(Dataset entries)

-- ==== Sys2Proof/Laws/Issue.lean ====
section
/-! SUPPORT. What issuing a group instruction comes to when nothing watches: the checks pass and the
effect's own result stands. One law for each way an effect can end. -/

namespace Sys2Proof.Machine

theorem State.watchMatches_go_false (own : Nat → List Nat × (Nat → W64)) (ws : List WPred)
    (h : ∀ n, (own n).1 = []) (k : Nat) (acc : List Bool) (ha : ∀ b ∈ acc, b = false) :
    ∀ b ∈ State.watchMatches.go ws own k acc, b = false := by
  induction k generalizing acc with
  | zero => simpa [State.watchMatches.go] using ha
  | succ k ih =>
    simp only [State.watchMatches.go, h, List.isEmpty_nil, Bool.not_true, Bool.false_and]
    refine ih _ fun b hb => ?_
    rcases List.mem_append.mp hb with hb | hb
    · exact ha b hb
    · simpa using hb

theorem getD_false_of_all {l : List Bool} (h : ∀ b ∈ l, b = false) (n : Nat) : l.getD n false = false := by
  rw [List.getD_eq_getElem?_getD]
  cases hg : l[n]? with
  | none => rfl
  | some b => exact h b (List.mem_of_getElem? hg)

/-- Nothing matches on a core whose predicates are all disabled. -/
theorem State.watchMatches_unwatched (s : State) (g : Gid) (r : Group) (srcs : List WSrc)
    (h : s.unwatched g.core) : s.watchMatches g r srcs = [] := by
  have off : ∀ n, bitOf ((s.core g.core).watch.getD n {}).ctl 63 = false := by
    intro n
    rw [List.getD_eq_getElem?_getD]
    cases hg : (s.core g.core).watch[n]? with
    | none => rfl
    | some w => exact h w (List.mem_of_getElem? hg)
  unfold State.watchMatches
  simp only [off, Bool.false_and, Bool.false_eq_true, if_false]
  rw [List.filterMap_eq_nil_iff]
  intro n _
  rw [if_neg]
  rw [getD_false_of_all (State.watchMatches_go_false _ _ (fun _ => rfl) _ _ (by simp))]
  simp

theorem State.core_countIssue (s : State) (g : Gid) (b : Bool) (n : Nat) :
    (s.countIssue g b).core n =
      if n = g.core then { s.core n with leaf := (s.core n).leaf.modify (if b then 0 else 1) (· + 1) } else s.core n := by
  unfold State.countIssue State.modCore State.putCore
  by_cases h : n = g.core
  · subst h; simp [State.core]
  · simp [State.core, tfind_tput, h]

theorem State.unwatched_countIssue {s : State} {g : Gid} {b : Bool} {n : Nat} (h : s.unwatched n) :
    (s.countIssue g b).unwatched n := by
  unfold State.unwatched at h ⊢
  rw [State.core_countIssue]
  split <;> exact h

@[simp] theorem State.group?_countIssue (s : State) (g : Gid) (b : Bool) : (s.countIssue g b).group? = s.group? := rfl
@[simp] theorem State.crewOf_countIssue (s : State) (g : Gid) (b : Bool) : (s.countIssue g b).crewOf = s.crewOf := rfl

/-! ### What settling comes to when nothing watches -/

@[simp] theorem State.matched_nil (s : State) (g : Gid) (r : Group) : s.matched g r [] = s := by
  simp [State.matched, State.countMatches]

@[simp] theorem haltMatch_nil : haltMatch [] = none := rfl
@[simp] theorem trapMatch_nil : trapMatch [] = [] := by simp [trapMatch]
@[simp] theorem State.watchTraps_nil (s : State) (r : Group) (f : Fields) (sh : Shape) : s.watchTraps r f sh [] = [] := by
  simp [State.watchTraps]
@[simp] theorem joinTraps_nil (ts : List TrapLane) : joinTraps [] ts = ts := by simp [joinTraps]

theorem State.keepHalt_same {s : State} {g : Gid} {r r' : Group} (h : s.group? g = some r) :
    s.keepHalt g r r' = r' := by simp [State.keepHalt, h]

theorem State.complete_unwatched {s : State} {g : Gid} (h : s.unwatched g.core) (r : Group) (f : Fields) (sh : Shape)
    (nm : Bool) (s' : State) (r' : Group) (post : List WSrc) (ts : List TrapLane) (hh : ts = [] ∨ r.inHandler = false) :
    s.complete g r f sh nm s' r' [] post ts =
      s'.putGroup g { s'.keepHalt g r r' with wskip := false, traps := (s'.keepHalt g r r').traps ++ ts } := by
  have : (if nm then [] else s.watchMatches g r (s.flagSrcs r f sh post)) = [] := by
    split
    · rfl
    · exact s.watchMatches_unwatched _ _ _ h
  unfold State.complete
  simp only [this, List.append_nil, haltMatch_nil, ite_self, State.watchTraps_nil, joinTraps_nil, State.matched_nil]
  rcases hh with rfl | hh <;> simp_all

/-- What `settle` evaluates before an access, when nothing watches: no match. -/
theorem State.settle_ok {s : State} {g : Gid} (h : s.unwatched g.core) (r : Group) (f : Fields) (sh : Shape)
    (nm : Bool) (s' : State) (r' : Group) (pre : Option (List WMatch)) (post : List WSrc) (ts : List TrapLane)
    (hp : pre = none ∨ pre = some []) (hh : ts = [] ∨ r.inHandler = false) :
    s.settle g r f sh nm (.ok s' r' pre post ts) =
      s'.putGroup g { s'.keepHalt g r r' with wskip := false, traps := (s'.keepHalt g r r').traps ++ ts } := by
  have w := s.watchMatches_unwatched g r [pcSrc r] h
  have c := State.complete_unwatched h r f sh nm s' r' post ts hh
  rcases hp with rfl | rfl <;> simp [State.settle, *]

theorem State.settle_wait {s : State} {g : Gid} (h : s.unwatched g.core) (r : Group) (f : Fields) (sh : Shape)
    (nm : Bool) (s' : State) (r' : Group) (pre : Option (List WMatch)) (ts : List TrapLane)
    (hp : pre = none ∨ pre = some []) (hh : ts = [] ∨ r.inHandler = false) :
    s.settle g r f sh nm (.wait s' r' pre ts) =
      s'.putGroup g { s'.keepHalt g r r' with traps := r'.traps ++ ts, ins := f, insSh := sh, wskip := false } := by
  have w := s.watchMatches_unwatched g r [pcSrc r] h
  rcases hp with rfl | rfl <;> rcases hh with rfl | hh <;> simp [State.settle, *]

theorem State.completeEnded_unwatched {s : State} {g : Gid} (h : s.unwatched g.core) (r : Group) (f : Fields) (nm : Bool)
    (s' : State) : s.completeEnded g r f nm s' [] = s' := by
  have : (if nm then [] else s.watchMatches g r (s.flagSrcs r f {} [])) = [] := by
    split
    · rfl
    · exact s.watchMatches_unwatched _ _ _ h
  unfold State.completeEnded
  simp [this]

theorem State.settle_ended {s : State} {g : Gid} (h : s.unwatched g.core) (r : Group) (f : Fields) (sh : Shape)
    (nm : Bool) (s' : State) : s.settle g r f sh nm (.ended s') = s' := by
  have w := s.watchMatches_unwatched g r [pcSrc r] h
  have c := State.completeEnded_unwatched h r f nm s'
  simp [State.settle, *]

/-- WPSET and WPCLR: the predicate stands as written, once the instruction has completed. -/
theorem State.settle_predicate {s : State} {g : Gid} (h : s.unwatched g.core) {r : Group} (f : Fields) (sh : Shape)
    (nm : Bool) {s' : State} {r' : Group} (n : Nat) (w : WPred) (hs : s'.group? g = some r) (hp : r'.pc ≠ r.pc) :
    s.settle g r f sh nm (.predicate s' r' n w) =
      (s'.putGroup g { r' with wskip := false }).modCore g.core fun c => { c with watch := c.watch.set n w } := by
  have m := s.watchMatches_unwatched g r [pcSrc r] h
  have c := State.complete_unwatched h r f sh nm s' r' [] [] (.inl rfl)
  rw [State.keepHalt_same hs] at c
  simp [State.settle, *, State.group?, State.putGroup]

/-! ### Issuing -/

/-- The checks pass: what is left is the effect and how it settles. -/
theorem issue_settle {i : Instr} {x : Form} {s : State} {g : Gid} {r : Group} (h : Issues i x s g r) {lvl : Nat}
    (hl : lvl ≤ s.levelOf g r) (k : State → Gid → Group → Res)
    (hk : k (s.countIssue g (s.useful r x.f)) g r ≠ .retry) :
    issue lvl x.f x.shape s k = .next ((s.countIssue g (s.useful r x.f)).settle g r x.f x.shape
      (!x.f.u && (s.activeLanes r x.f).isEmpty) (k (s.countIssue g (s.useful r x.f)) g r)) := by
  have hp : s.permits g r lvl = true := by simpa [State.permits] using hl
  have hx : ¬ 32 * r.gran < x.shape.extent x.f := by have := h.extent; omega
  have hg : (x.f.u && !s.guard r x.f 0) = false := by
    cases hu : x.f.u
    · rfl
    · simp [h.guard hu]
  unfold issue
  simp only [h.actor, h.group, hp, hx, hg, h.free, h.owed, h.first, Bool.not_true, Bool.or_self, Bool.false_eq_true,
    if_false, if_true]
  change (match k (s.countIssue g (s.useful r x.f)) g r with | .retry => _ | x => _) = _
  split
  · contradiction
  · rfl

/-- What may not go on yet changes nothing. -/
theorem issue_retry {i : Instr} {x : Form} {s : State} {g : Gid} {r : Group} (h : Issues i x s g r) {lvl : Nat}
    (hl : lvl ≤ s.levelOf g r) (k : State → Gid → Group → Res)
    (hk : k (s.countIssue g (s.useful r x.f)) g r = .retry) : issue lvl x.f x.shape s k = .next s := by
  have hp : s.permits g r lvl = true := by simpa [State.permits] using hl
  have hx : ¬ 32 * r.gran < x.shape.extent x.f := by have := h.extent; omega
  have hg : (x.f.u && !s.guard r x.f 0) = false := by
    cases hu : x.f.u
    · rfl
    · simp [h.guard hu]
  unfold issue
  simp only [h.actor, h.group, hp, hx, hg, h.free, h.owed, h.first, Bool.not_true, Bool.or_self, Bool.false_eq_true,
    if_false, if_true]
  change (match k (s.countIssue g (s.useful r x.f)) g r with | .retry => _ | x => _) = _
  rw [hk]

/-- The effect completes: its registers' state, with the group's record put back. -/
theorem issue_ok {i : Instr} {x : Form} {s : State} {g : Gid} {r : Group} (h : Issues i x s g r) {lvl : Nat}
    (hl : lvl ≤ s.levelOf g r) {k : State → Gid → Group → Res} {s' : State} {r' : Group}
    {pre : Option (List WMatch)} {post : List WSrc} (hk : k (s.countIssue g (s.useful r x.f)) g r = .ok s' r' pre post [])
    (hp : pre = none ∨ pre = some []) (hs : s'.groups = s.groups) :
    issue lvl x.f x.shape s k = .next (s'.putGroup g { r' with wskip := false }) := by
  rw [issue_settle h hl k (by rw [hk]; exact Res.noConfusion), hk,
    State.settle_ok (State.unwatched_countIssue h.unwatched) _ _ _ _ _ _ _ _ _ hp (.inl rfl),
    State.keepHalt_same (by simpa [State.group?, hs] using h.group)]
  simp

theorem issue_wait {i : Instr} {x : Form} {s : State} {g : Gid} {r : Group} (h : Issues i x s g r) {lvl : Nat}
    (hl : lvl ≤ s.levelOf g r) {k : State → Gid → Group → Res} {s' : State} {r' : Group}
    {pre : Option (List WMatch)} (hk : k (s.countIssue g (s.useful r x.f)) g r = .wait s' r' pre [])
    (hp : pre = none ∨ pre = some []) (hs : s'.groups = s.groups) :
    issue lvl x.f x.shape s k = .next (s'.putGroup g { r' with ins := x.f, insSh := x.shape, wskip := false }) := by
  rw [issue_settle h hl k (by rw [hk]; exact Res.noConfusion), hk,
    State.settle_wait (State.unwatched_countIssue h.unwatched) _ _ _ _ _ _ _ _ hp (.inl rfl),
    State.keepHalt_same (by simpa [State.group?, hs] using h.group)]
  simp

theorem issue_ended {i : Instr} {x : Form} {s : State} {g : Gid} {r : Group} (h : Issues i x s g r) {lvl : Nat}
    (hl : lvl ≤ s.levelOf g r) {k : State → Gid → Group → Res} {s' : State}
    (hk : k (s.countIssue g (s.useful r x.f)) g r = .ended s') :
    issue lvl x.f x.shape s k = .next s' := by
  rw [issue_settle h hl k (by rw [hk]; exact Res.noConfusion), hk,
    State.settle_ended (State.unwatched_countIssue h.unwatched)]

end Sys2Proof.Machine
end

• **EXERCISE DESCRIPTION**
Going back over the entries above, copy word for word every line from the one that has "nothing watches -/" on through the one that has "by simp [trapMatch]".

• **EXERCISE RESPONSE**
/-! ### What settling comes to when nothing watches -/

@[simp] theorem State.matched_nil (s : State) (g : Gid) (r : Group) : s.matched g r [] = s := by
  simp [State.matched, State.countMatches]

@[simp] theorem haltMatch_nil : haltMatch [] = none := rfl
@[simp] theorem trapMatch_nil : trapMatch [] = [] := by simp [trapMatch]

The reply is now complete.